Figure 1 Study Flowchart of HPV Genotype Distribution Analysis in Women with ASC-US Cytology.

When 705 ASC-US cases included in the study were examined; mean age was 44.56±11.38 years, BMI was 29.37±4 kg/m², age at first coitus was 20.99±2.3 years and mean duration of marriage was 21.35±10.74 years. 33.8% of the patients (n=238) were concentrated in the 40–49 age group. According to the education status, more than half of the cases were primary school graduates (%51.2, n=361). While the prevalence of smoking was determined as 47.5% (n=335), the majority of the cases had a single partner history (%79.1, n=558) and STD negativity (%97.6, n=688). Among contraceptive methods, intrauterine devices (28.2%, n=199) and oral contraceptives (20%, n=141) are prominent.
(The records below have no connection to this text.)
-- ==== Sys2Proof/Tests/Slice0.lean ====
section
/-! SUPPORT. Tests: words written out from spec 30_encoding.md, expected results from spec 95_test_vectors.md (S1 to S9, T1 to T8),
ill-formed terms that the checks refuse, and for each statement with hypotheses a state that meets them. -/

namespace Sys2Proof.Tests

open Sys2Proof.Machine

/-- One field of an answer that is a next state. -/
def field {α : Type} (f : State → α) (r : Result) : Option α :=
  match r with
  | .next s => some (f s)
  | .fault _ => none
  | .refused _ => none

/-- A machine about to run the word `op` at `pc`, the host open. -/
def at' (op : Nat) (s : State) : State := s.withFetchWord 16 op

/-- The same with the key sample of the coming cycle. -/
def atKeys (op : Nat) (ks : KeySet) (s : State) : State := { s.withFetchWord 16 op with keyDraws := ⟨[ks], 0⟩ }

/-- A machine inside `WKEY Vx`, the latch and the sample of the coming poll given, the host open. -/
def waiting (x : RegIdx) (latch sample : KeySet) : State :=
  { State.reset with status := .waitKey x, keys := latch, openDraws := ⟨[true], 0⟩, keyDraws := ⟨[sample], 0⟩ }

/-! ### Well-formedness refuses ill-formed terms (R64, R77) -/

theorem test_wordWf_refuses_clear_screen : wordWf 0x00E0 = false := by decide
theorem test_wordWf_refuses_8xy0 : wordWf 0x8AB0 = false := by decide
theorem test_wordWf_accepts_add : wordWf 0x8AB4 = true := by decide
theorem test_imageWf_refuses_3585_bytes : imageWf (List.replicate 3585 0) = false := by rw [imageWf, List.length_replicate]; decide
theorem test_imageWf_accepts_3584_bytes : imageWf (List.replicate 3584 0) = true := by rw [imageWf, List.length_replicate]; decide
theorem test_memory_wf_refuses_unsorted : Memory.wf [(0x301, 1), (0x300, 1)] = false := by decide
theorem test_memory_wf_refuses_reset_byte : Memory.wf [(0x300, 0)] = false := by decide
theorem test_memory_wf_refuses_address_4096 : Memory.wf [(4096, 1)] = false := by decide

/-! ### Decode, one word of every constructor (T1), and reserved words (R82) -/

theorem test_decode_jp : decode 0b0001001000000100 = .instr (.jp 0x204) := by decide
theorem test_decode_se : decode 0b0011101001000010 = .instr (.se 0xA 0x42) := by decide
theorem test_decode_sne : decode 0b0100000000000001 = .instr (.sne 0 1) := by decide
theorem test_decode_ld : decode 0b0110001111111110 = .instr (.ld 3 0xFE) := by decide
theorem test_decode_addi : decode 0b0111000011111111 = .instr (.addi 0 0xFF) := by decide
theorem test_decode_and : decode 0b1000001100010010 = .instr (.and 3 1) := by decide
theorem test_decode_add : decode 0b1000001100100100 = .instr (.add 3 2) := by decide
theorem test_decode_ldi : decode 0b1010001100000000 = .instr (.ldi 0x300) := by decide
theorem test_decode_rnd : decode 0b1100000100001111 = .instr (.rnd 1 0x0F) := by decide
theorem test_decode_drw : decode 0b1101000100100101 = .instr (.drw 1 2 5) := by decide
theorem test_decode_skp : decode 0b1110000010011110 = .instr (.skp 0) := by decide
theorem test_decode_sknp : decode 0b1110000110100001 = .instr (.sknp 1) := by decide
theorem test_decode_wkey : decode 0b1111000100001010 = .instr (.wkey 1) := by decide
theorem test_decode_ldst : decode 0b1111001100011000 = .instr (.ldst 3) := by decide
theorem test_decode_ldf : decode 0b1111000000101001 = .instr (.ldf 0) := by decide
theorem test_decode_bcd : decode 0b1111000000110011 = .instr (.bcd 0) := by decide
theorem test_decode_ldm : decode 0b1111001001100101 = .instr (.ldm 2) := by decide
theorem test_decode_family0 : decode 0x00E0 = .unsupported 0x00E0 := by decide
theorem test_decode_family5 : decode 0x5120 = .unsupported 0x5120 := by decide
theorem test_decode_8xyF : decode 0x831F = .unsupported 0x831F := by decide
theorem test_decode_E09F : decode 0xE09F = .unsupported 0xE09F := by decide
theorem test_decode_F055 : decode 0xF055 = .unsupported 0xF055 := by decide
theorem test_decode_bytes_big_endian : decodeBytes [0xD1, 0x25, 0x00] = .instr (.drw 1 2 5) [0x00] := by decide
theorem test_decode_bytes_truncated : decodeBytes [0xD1] = .truncated := by decide
theorem test_encode_drw : encode (.drw 1 2 5) = 0xD125 := by decide
theorem test_table_word_ldm : decodeTableWord 16 0xF265 = some (.ldm 2) := by decide
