-- ==== Sys2Proof/Machine/Operands.lean ====
section
/-!
DEFINITION. Operand arithmetic: letter indices modulo 26 (40_wheel_math.md R85), the signed offset operand of
SETROT and SETRING (30_encoding.md R64), characters (40_wheel_math.md R86), and the compatibility of rotors with
slots and of reflectors with modes (10_state.md R16, R18).
-/

namespace Sys2Proof.Machine

/-! ## Letter arithmetic (R85) -/

/-- `(x + y) mod 26` (R85 A2). -/
def addLetter (x y : Letter) : Letter :=
  ⟨(x.val + y.val) % 26, Nat.mod_lt _ (by decide)⟩

/-- `(x - y + 26) mod 26` (R85 A3), written without a negative intermediate. -/
def subLetter (x y : Letter) : Letter :=
  ⟨(x.val + 26 - y.val) % 26, Nat.mod_lt _ (by decide)⟩

/-- The increment of a rotation, `(r + 1) mod 26` (R85 A4). -/
def nextLetter (r : Letter) : Letter := addLetter r 1

/-- The floored modulus `v - 26 * floor(v / 26)` of any integer (R85 A5). -/
def fmod26 (v : Int) : Letter :=
  ⟨(v - 26 * Int.fdiv v 26).toNat, by
    have h := Int.mul_fdiv_add_fmod v 26
    have h0 := Int.fmod_nonneg_of_pos v (b := 26) (by decide)
    have h1 := Int.fmod_lt_of_pos v (b := 26) (by decide)
    omega⟩

/-- The value SETROT and SETRING store: `fmod26(sext_16(val))` (R64, R122, R124). -/
def offsetLetter (val : Offset) : Letter := fmod26 val.toInt

/-! ## Characters (R86) -/

/-- `'A'..'Z'`. -/
def isUpper (ch : Byte) : Bool := 0x41 ≤ ch.toNat && ch.toNat ≤ 0x5A

/-- `'a'..'z'`. -/
def isLower (ch : Byte) : Bool := 0x61 ≤ ch.toNat && ch.toNat ≤ 0x7A

/-- `is_letter` (R86). -/
def isLetter (ch : Byte) : Bool := isUpper ch || isLower ch

/-- `idx` (R86), defined on letters only: both cases normalise to the same index. -/
def letterIndex (ch : Byte) : Option Letter :=
  if h : isUpper ch then
    some ⟨ch.toNat - 0x41, by simp [isUpper] at h; omega⟩
  else if h : isLower ch then
    some ⟨ch.toNat - 0x61, by simp [isLower] at h; omega⟩
  else none

/-- `chr` (R86): always upper case. -/
def letterChar (i : Letter) : Byte := BitVec.ofNat 8 (0x41 + i.val)

/-! ## Compatibility -/

/-- The slots a rotor may stand in: slot 3 for Beta and Gamma, slots 0..2 for I..VIII (R16, R120). -/
def rotorFitsSlot (slot : Slot) (rotor : RotorId) : Bool :=
  if slot = 3 then rotor.isBetaGamma else !rotor.isBetaGamma

/-- Bit 1 of a reflector code, the thin bit (R18). -/
def reflectorIsThin : ReflectorId → Bool
  | .b => false
  | .c => false
  | .bThin => true
  | .cThin => true

/-- Bit 0 of a reflector code: B (0) or C (1) (R18). -/
def reflectorIsC : ReflectorId → Bool
  | .b => false
  | .c => true
  | .bThin => false
  | .cThin => true

/-- The mode bit: 1 in M4 (R15). -/
def modeIsM4 : Mode → Bool
  | .m3 => false
  | .m4 => true

/-- A reflector may be loaded in a mode when its thin bit equals the mode bit (R126). -/
def reflectorFitsMode (mode : Mode) (refl : ReflectorId) : Bool :=
  reflectorIsThin refl == modeIsM4 mode

/-- `{m, reflector_id[0]}`: the reflector itself or its counterpart, with the thin bit of the mode (R128). -/
def reflectorForMode (mode : Mode) (refl : ReflectorId) : ReflectorId :=
  ReflectorId.ofBits (modeIsM4 mode) (reflectorIsC refl)

/-- The active slots, fast to slow: `N(mode)` of them (00_scope.md R5). -/
def activeSlots : Mode → List Slot
  | .m3 => [0, 1, 2]
  | .m4 => [0, 1, 2, 3]

end Sys2Proof.Machine
end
Multiparity (71.2%, n=502) was found to be dominant in parity distribution, and normal spontaneous delivery was recorded as the mode of delivery in 63% (n=444) (Table 1).

Table 1 Distribution of Socio-Demographic and Clinical Characteristics (n=705)

In the analysis of 199 HPV positive patients, the most common finding was single genotype positivity, with HPV 16 (25.6%, n=51) dominating this group. This was followed by HPV 51 (7%, n=14), HPV 31 (6.5%, n=13), HPV 45 (6%, n=12), HPV 18 (3.5%, n=7) and HPV 56 (3.5%, n=7), respectively. These six genotypes represented 52.3% (n=104) of single genotype positive patients. The most common combination in multiple infections was HPV 16 and 33 (2%, n=4). Other significant combinations included HPV 16/52 (n=3), HPV 31/51 (n=1) and HPV 16/18/51 (n=2). The total prevalence of multiple infections was calculated as 15.6% (n=31) (Table 2).

Table 2 Distribution of HPV Gene Types According to Patient Age Groups

In total, HPV 16 from the high-risk HPV (hrHPV) group was the most dominant genotype, detected in 35.7% (n=71) of the patients. Other hrHPV types in order of frequency: HPV 51 (13.7%, n=27), HPV 31 (12.6%, n=25), HPV 45 (9.5%, n=19), HPV 33 (7%, n=14), HPV 18 (6.5%, n=13), HPV 56 (6.5%, n=13). These seven genotypes cover 84.9% (n=169) of all HPV-positive cases (Table 2).

HPV 16 infections were seen at the highest rate in the 40–49 age group (37.3%, n=19). HPV 18 positivity peaked in the 40–49 age group (42.9%, n=3). HPV 51 showed a higher prevalence than expected in the ≥60 age group (28.6%, n=4) (Table 2).

Among the 705 patients included in the study, single or multiple HPV gene positivity was detected in 199 (28.2%) patients. Single gene positivity was present in 150 (75.4%) of these cases, while multiple gene positivity was observed in 49 (24.6%). When the distribution according to age groups was examined, it was seen that single gene positivity was dominant in all groups (p=0.459). However, multiple gene positivity was observed with the highest prevalence in the 50–59 age group (38.2%; n=13), and secondarily in the ≥60 age group (33.4%; n=6). Single gene positivity was detected most frequently in the <30 age group (80.8%; n=21), followed by the 40–49 (80.6%; n=58) and 30–39 age groups (77.6%; n=38), respectively. No statistically significant difference was found between age groups in terms of the distribution of HPV positive gene numbers (p>0.05) (Table 3).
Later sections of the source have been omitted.